I think we're more limited by the number of monitoring measurements we can take and our ability to deliver specific, measured intervention at specific places and times.
This seems a bit surprising to me, as currently we don't even have a good understanding of biology/ecology in general, and of welfare biology in particular. (which means that we need intelligence to solve these)
So, did you mean that engineering capabilities (e.g. the minotoring measurements that you mentioned) are more of a bottleneck to WAW than theoretical understanding (into welfare biology) is? If yes, could you explain the reason?
One plausible reason I can think of: When developping WAW interventions, we could use a SpaceX-style approach, i.e. doing many small-scale experiments, iterating rapidly, and learn from tight feedback loops, in a trial-and-error manner. Is that what you were having in mind?

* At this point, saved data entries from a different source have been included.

-- ==== Sys2Proof/Machine/Arithmetic.lean ====
section
/-! DEFINITION. Sys2Proof/Machine/Arithmetic.lean: the meanings of the arithmetic and logical instructions
(spec/41_arithmetic_logical.md). -/

namespace Sys2Proof.Machine

/-- A signed add or subtract: on overflow IntegerOverflow and nothing written (R99), else the result, also when the
destination is R0 (30_encoding.md R63). -/
def State.setRChecked (s : State) (overflows : Bool) (rd : GReg) (v : Word) : Result :=
  if overflows then s.raise .integerOverflow 0#32 else s.setR rd v

/-- ADD (R100): traps on signed overflow. -/
def execAdd (rd rs1 rs2 : GReg) (s : State) : Result :=
  s.setRChecked (addOverflows (s.readR rs1) (s.readR rs2)) rd (s.readR rs1 + s.readR rs2)

/-- ADDI (R101): sign-extended immediate, traps on signed overflow. -/
def execAddi (rd rs1 : GReg) (imm : Half) (s : State) : Result :=
  s.setRChecked (addOverflows (s.readR rs1) (sext imm)) rd (s.readR rs1 + sext imm)

/-- ADDU (R102): never traps. -/
def execAddu (rd rs1 rs2 : GReg) (s : State) : Result :=
  s.setR rd (s.readR rs1 + s.readR rs2)

/-- ADDUI (R103): zero-extended immediate, never traps. -/
def execAddui (rd rs1 : GReg) (imm : Half) (s : State) : Result :=
  s.setR rd (s.readR rs1 + zext imm)

/-- SUB (R104): traps on signed overflow. -/
def execSub (rd rs1 rs2 : GReg) (s : State) : Result :=
  s.setRChecked (subOverflows (s.readR rs1) (s.readR rs2)) rd (s.readR rs1 - s.readR rs2)

/-- SUBI (R105): sign-extended immediate, traps on signed overflow. -/
def execSubi (rd rs1 : GReg) (imm : Half) (s : State) : Result :=
  s.setRChecked (subOverflows (s.readR rs1) (sext imm)) rd (s.readR rs1 - sext imm)

/-- SUBU (R106): never traps. -/
def execSubu (rd rs1 rs2 : GReg) (s : State) : Result :=
  s.setR rd (s.readR rs1 - s.readR rs2)

/-- SUBUI (R107): zero-extended immediate, never traps. -/
def execSubui (rd rs1 : GReg) (imm : Half) (s : State) : Result :=
  s.setR rd (s.readR rs1 - zext imm)

/-- MULT (R108): the exact signed product of two FPR patterns; traps when it does not fit. -/
def execMult (rd rs1 rs2 : FReg) (s : State) : Result :=
  let a := s.readF rs1
  let b := s.readF rs2
  if multOverflows a b then s.raise .integerOverflow 0#32
  else s.setF rd (BitVec.ofInt 32 (a.toInt * b.toInt))

/-- MULTU (R109): the low 32 bits of the unsigned product. -/
def execMultu (rd rs1 rs2 : FReg) (s : State) : Result :=
  s.setF rd (BitVec.ofNat 32 ((s.readF rs1).toNat * (s.readF rs2).toNat))

/-- DIV (R110): a zero divisor first, then overflow, then the quotient rounded toward zero. -/
def execDiv (rd rs1 rs2 : FReg) (s : State) : Result :=
  let n := s.readF rs1
  let d := s.readF rs2
  if d = 0#32 then s.raise .divideByZero 0#32
  else if divOverflows n d then s.raise .integerOverflow 0#32
  else s.setF rd (BitVec.ofInt 32 (n.toInt.tdiv d.toInt))

/-- DIVU (R111): a zero divisor traps, else the quotient rounded down. -/
def execDivu (rd rs1 rs2 : FReg) (s : State) : Result :=
  let n := s.readF rs1
  let d := s.readF rs2
  if d = 0#32 then s.raise .divideByZero 0#32
  else s.setF rd (BitVec.ofNat 32 (n.toNat / d.toNat))

/-- AND (R112). -/
def execAnd (rd rs1 rs2 : GReg) (s : State) : Result :=
  s.setR rd (s.readR rs1 &&& s.readR rs2)

/-- ANDI (R113): zero-extended immediate. -/
def execAndi (rd rs1 : GReg) (imm : Half) (s : State) : Result :=
  s.setR rd (s.readR rs1 &&& zext imm)

/-- OR (R114). -/
def execOr (rd rs1 rs2 : GReg) (s : State) : Result :=
  s.setR rd (s.readR rs1 ||| s.readR rs2)

/-- ORI (R115): zero-extended immediate. -/
def execOri (rd rs1 : GReg) (imm : Half) (s : State) : Result :=
  s.setR rd (s.readR rs1 ||| zext imm)

/-- XOR (R116). -/
def execXor (rd rs1 rs2 : GReg) (s : State) : Result :=
  s.setR rd (s.readR rs1 ^^^ s.readR rs2)

/-- XORI (R117): zero-extended immediate. -/
def execXori (rd rs1 : GReg) (imm : Half) (s : State) : Result :=
  s.setR rd (s.readR rs1 ^^^ zext imm)

/-- LHI (R118): the upper half is the immediate, the lower half zero. -/
def execLhi (rd : GReg) (imm : Half) (s : State) : Result :=
  s.setR rd (highImmediate imm)

/-- SLL (R119). -/
def execSll (rd rs1 rs2 : GReg) (s : State) : Result :=
  s.setR rd (s.readR rs1 <<< shiftAmount (s.readR rs2))

/-- SRL (R120). -/
def execSrl (rd rs1 rs2 : GReg) (s : State) : Result :=
  s.setR rd (s.readR rs1 >>> shiftAmount (s.readR rs2))

/-- SRA (R121). -/
def execSra (rd rs1 rs2 : GReg) (s : State) : Result :=
  s.setR rd ((s.readR rs1).sshiftRight (shiftAmount (s.readR rs2)))

/-- SLLI (R122). -/
def execSlli (rd rs1 : GReg) (imm : Half) (s : State) : Result :=
  s.setR rd (s.readR rs1 <<< shiftAmountImm imm)

/-- SRLI (R123). -/
def execSrli (rd rs1 : GReg) (imm : Half) (s : State) : Result :=
  s.setR rd (s.readR rs1 >>> shiftAmountImm imm)

/-- SRAI (R124). -/
def execSrai (rd rs1 : GReg) (imm : Half) (s : State) : Result :=
  s.setR rd ((s.readR rs1).sshiftRight (shiftAmountImm imm))

/-- SLT (R126). -/
def execSlt (rd rs1 rs2 : GReg) (s : State) : Result :=
  s.setR rd (boolWord (Cond.lt.holdsSigned (s.readR rs1) (s.readR rs2)))

/-- SGT (R127). -/
def execSgt (rd rs1 rs2 : GReg) (s : State) : Result :=
  s.setR rd (boolWord (Cond.gt.holdsSigned (s.readR rs1) (s.readR rs2)))

/-- SLE (R128). -/
def execSle (rd rs1 rs2 : GReg) (s : State) : Result :=
  s.setR rd (boolWord (Cond.le.holdsSigned (s.readR rs1) (s.readR rs2)))

/-- SGE (R129). -/
def execSge (rd rs1 rs2 : GReg) (s : State) : Result :=
  s.setR rd (boolWord (Cond.ge.holdsSigned (s.readR rs1) (s.readR rs2)))

/-- SEQ (R130). -/
def execSeq (rd rs1 rs2 : GReg) (s : State) : Result :=
  s.setR rd (boolWord (Cond.eq.holdsSigned (s.readR rs1) (s.readR rs2)))

/-- SNE (R131). -/
def execSne (rd rs1 rs2 : GReg) (s : State) : Result :=
  s.setR rd (boolWord (Cond.ne.holdsSigned (s.readR rs1) (s.readR rs2)))

/-- SLTI (R132): sign-extended immediate. -/
def execSlti (rd rs1 : GReg) (imm : Half) (s : State) : Result :=
  s.setR rd (boolWord (Cond.lt.holdsSigned (s.readR rs1) (sext imm)))

/-- SGTI (R133): sign-extended immediate. -/
def execSgti (rd rs1 : GReg) (imm : Half) (s : State) : Result :=
  s.setR rd (boolWord (Cond.gt.holdsSigned (s.readR rs1) (sext imm)))

/-- SLEI (R134): sign-extended immediate. -/
def execSlei (rd rs1 : GReg) (imm : Half) (s : State) : Result :=
  s.setR rd (boolWord (Cond.le.holdsSigned (s.readR rs1) (sext imm)))

/-- SGEI (R135): sign-extended immediate. -/
def execSgei (rd rs1 : GReg) (imm : Half) (s : State) : Result :=
  s.setR rd (boolWord (Cond.ge.holdsSigned (s.readR rs1) (sext imm)))

/-- SEQI (R136): sign-extended immediate. -/
def execSeqi (rd rs1 : GReg) (imm : Half) (s : State) : Result :=
  s.setR rd (boolWord (Cond.eq.holdsSigned (s.readR rs1) (sext imm)))

/-- SNEI (R137): sign-extended immediate. -/
def execSnei (rd rs1 : GReg) (imm : Half) (s : State) : Result :=
  s.setR rd (boolWord (Cond.ne.holdsSigned (s.readR rs1) (sext imm)))

end Sys2Proof.Machine
end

This is exactly the sort of work we do at Sentience Institute on moral circle expansion (mostly for farmed animals from 2016 to 2020, but since late 2020, most of our work has been directly on AI—and of course the intersections)
Sentience Institute has, in its research agenda, research projects about digital sentients (which presumably include certain possible forms of AI) as moral patients, but (please correct me if I'm wrong) in the "In-progress research projects" section there doesn't seem to be anything substantial about the impact of AI (especially transformative AI) on animals?
Not sure what is meant by "donate to humans directly"?
Also I suggest not limiting yourself to these two categories, as there're likely better areas to donate to in order to help advance the "AI for animals" direction (e.g. supporting individuals or orgs that are doing high-impact work in this specific direction (if there isn't any currently, consider committing donations to future ones), or even better, starting a new initiative if you're a good fit and have good ideas).
Thanks for the explanation; I do support what SI is doing (researching problems around digital sentience as moral patients, which seems to be an important and neglected area), and your reasoning makes sense!